In the 1800s four boys in an iceboat took on the Albany Flyer in a race. Their frosty triumph is recalled by one of them, as told to Tay Hohoff

There was a month or so most years, back in the last century, when the people in the Hudson River Valley were isolated, town from town and even farm from farm. Early in the winter the floating ice began coming downriver and gradually the cakes froze together into blocks of anchor ice—the first stage of the river's closing. The great expanses of ice became a playground, and iceboating its most exciting and fastest sport. The racing boats could jump six feet of open water while traveling at only a fair speed, tack downwind two to four times faster than the wind itself and obey the merest hint from the tiller. No one then thought about clocking times. Competition was direct and simple: the Clarks' boat beat the Youngs', and never mind the details.

Most of the iceboats were homemade, sloop rigged, with a big spread of canvas. They were tricky to handle, because tides, winds and storms were constantly affecting the condition of the ice. The boom was set higher than on an ordinary sailboat, and the tiller post rose high enough to project the tiller over the steersman, who usually lay prone in the diamond-shaped or rectangular basket. When brought sharply around on a tack, ballast was needed to weigh down the runners, and that was where we younger boys came in. Four or five of us, one on each side of the mast and two at the outer ends of the crosspiece, did the job. We perched on a plank about 15 inches wide, a freezing, precarious roost. We had to know when to move, and then move fast. When a sharp turn was made in a high wind, all of us might be huddled together at the extreme tip of the plank, and why we didn't fall off getting there no one knew. Boys seem to have an uncanny sense of balance.

Rome, a young swashbuckler, cherished what to me (I was 10) seemed a glorious ambition: to race his boat against the Albany Flyer. The only railroad in those days ran along the river's east shore, which was level and low and almost straight.

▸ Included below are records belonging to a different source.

/-- R168: the end of a start-up load, but for the scanner, the port, the flags and the mask. -/
theorem State.startUp_frame (cause : ResetCause) (low : Bool) (s : State) : ∃ sc port flags mask,
    s.startUp cause low = { s.applyImage s.startImage with
      store := { s.store.examineAll with source := s.store.examineAll.startSource }
      scanner := sc, port := port, flags := flags, attnMask := mask, time := 0, resetCause := cause
      report := { records := [], lost := 0 }, outLevel := 0, engine := Engine.reset, mode := .running } := by
  unfold State.startUp
  obtain ⟨sc, e⟩ := State.startFromImage_frame s.startImage (State.applyImage s.startImage { s with
    store := { s.store.examineAll with source := s.store.examineAll.startSource }
    port := portAtStart low s.startImage.globals.address s.port
    time := 0, resetCause := cause, attnMask := s.startImage.attnMask, report := { records := [], lost := 0 }
    outLevel := 0, engine := Engine.reset
    flags := if s.store.examineAll.damagedAtStart.a || s.store.examineAll.damagedAtStart.b then
      raiseFlag .storeFault 0 else 0
    mode := .running })
  exact ⟨sc, _, _, _, e⟩

/-! ## Laws closed under steps -/

namespace StepClosed

variable {P Q : State → Prop} (c : StepClosed P Q) {s : State}

include c

theorem postOk (hf : s.engine.inFlight = none) (h : P s) : P s.postOk := c.posts s _ _ hf h

/-- A command that changes the pattern table and posts its result. -/
theorem patternPosted {t : State} (hf : s.engine.inFlight = none) (ht : PatChange s t)
    (he : t.engine = s.engine) (h : P s) : P t.postOk := c.postOk (he ▸ hf) (c.patterns s t ht h)

/-- Work of the matcher, with the records it offers. -/
theorem work {f : Env → Recog → Recog} (hf : TrackWork s f) (h : P s) : P (s.work f) :=
  c.workWith (pop := none) (c.works s f hf h)

/-- R48 to R57: a command whose ARG0 names a pattern. -/
theorem onPattern {f : PatIdx → State → State} (hf : s.engine.inFlight = none) (hp : ∀ p, P (f p s)) (h : P s) :
    P (s.onPattern f) := by
  unfold State.onPattern
  split
  · exact c.posts s _ _ hf h
  · exact hp _

/-- R48, R49, R51: a command of the open build. -/
theorem onBuild {f : PatIdx → State → State} (hf : s.engine.inFlight = none)
    (hp : ∀ p, s.build = some p → P (f p s)) (h : P s) : P (s.onBuild f) := by
  unfold State.onBuild
  split
  · exact c.posts s _ _ hf h
  · next p hb => exact hp p hb

theorem beginAt (p : PatIdx) (hf : s.engine.inFlight = none) (h : P s) : P (beginAt p s) := by
  unfold Machine.beginAt
  split
  · exact c.posts s _ _ hf h
  · next hb =>
    split
    · exact c.posts s _ _ hf h
    · next hst =>
      split
      · exact c.posts s _ _ hf h
      · next x hx =>
        refine c.patternPosted hf (.begins p x ?_ (not_not.1 hst) hx) rfl h
        cases hs : s.build with
        | none => exact .inl rfl
        | some q => exact .inr (by simpa [hs] using hb)

theorem appendAt (p : PatIdx) (hf : s.engine.inFlight = none) (hb : s.build = some p) (h : P s) :
    P (appendAt p s) := by
  unfold Machine.appendAt
  dsimp only
  split
  · exact c.posts s _ _ hf h
  · next hl =>
    split
    · exact c.posts s _ _ hf h
    · next hfree =>
      split
      · exact c.posts s _ _ hf h
      · next x hx => exact c.patternPosted hf (.appends p x hb (Nat.lt_of_not_le hl) hfree hx) rfl h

Trains could build up tremendous speeds, and the crack train of them all was the Albany Flyer.

We four boys who made up Rome's crew would watch the Flyer go by and yell "yah" and thumb our noses at the engineer. We were torn between longing for the weather to break and fear of what would happen when it did, because everybody in the community was laughing at Rome's boast.

But there came a day at last when a strong, steady wind began to blow from the south, and the instant school was dismissed we tore down to the river. Rome ordered us to our places, and in a few long easy tacks we ran down-river to the starting point below Marlborough. The runners gripped beautifully on slightly granular snow ice, the wind blew steadily a few points east of south directly on the course of the river and we yelled and clowned on the cross-piece until Rome brought the boat smartly around, let the sails flutter and turned the tiller at right angles to the backbone so that the runner bit sharply into the ice as an anchor.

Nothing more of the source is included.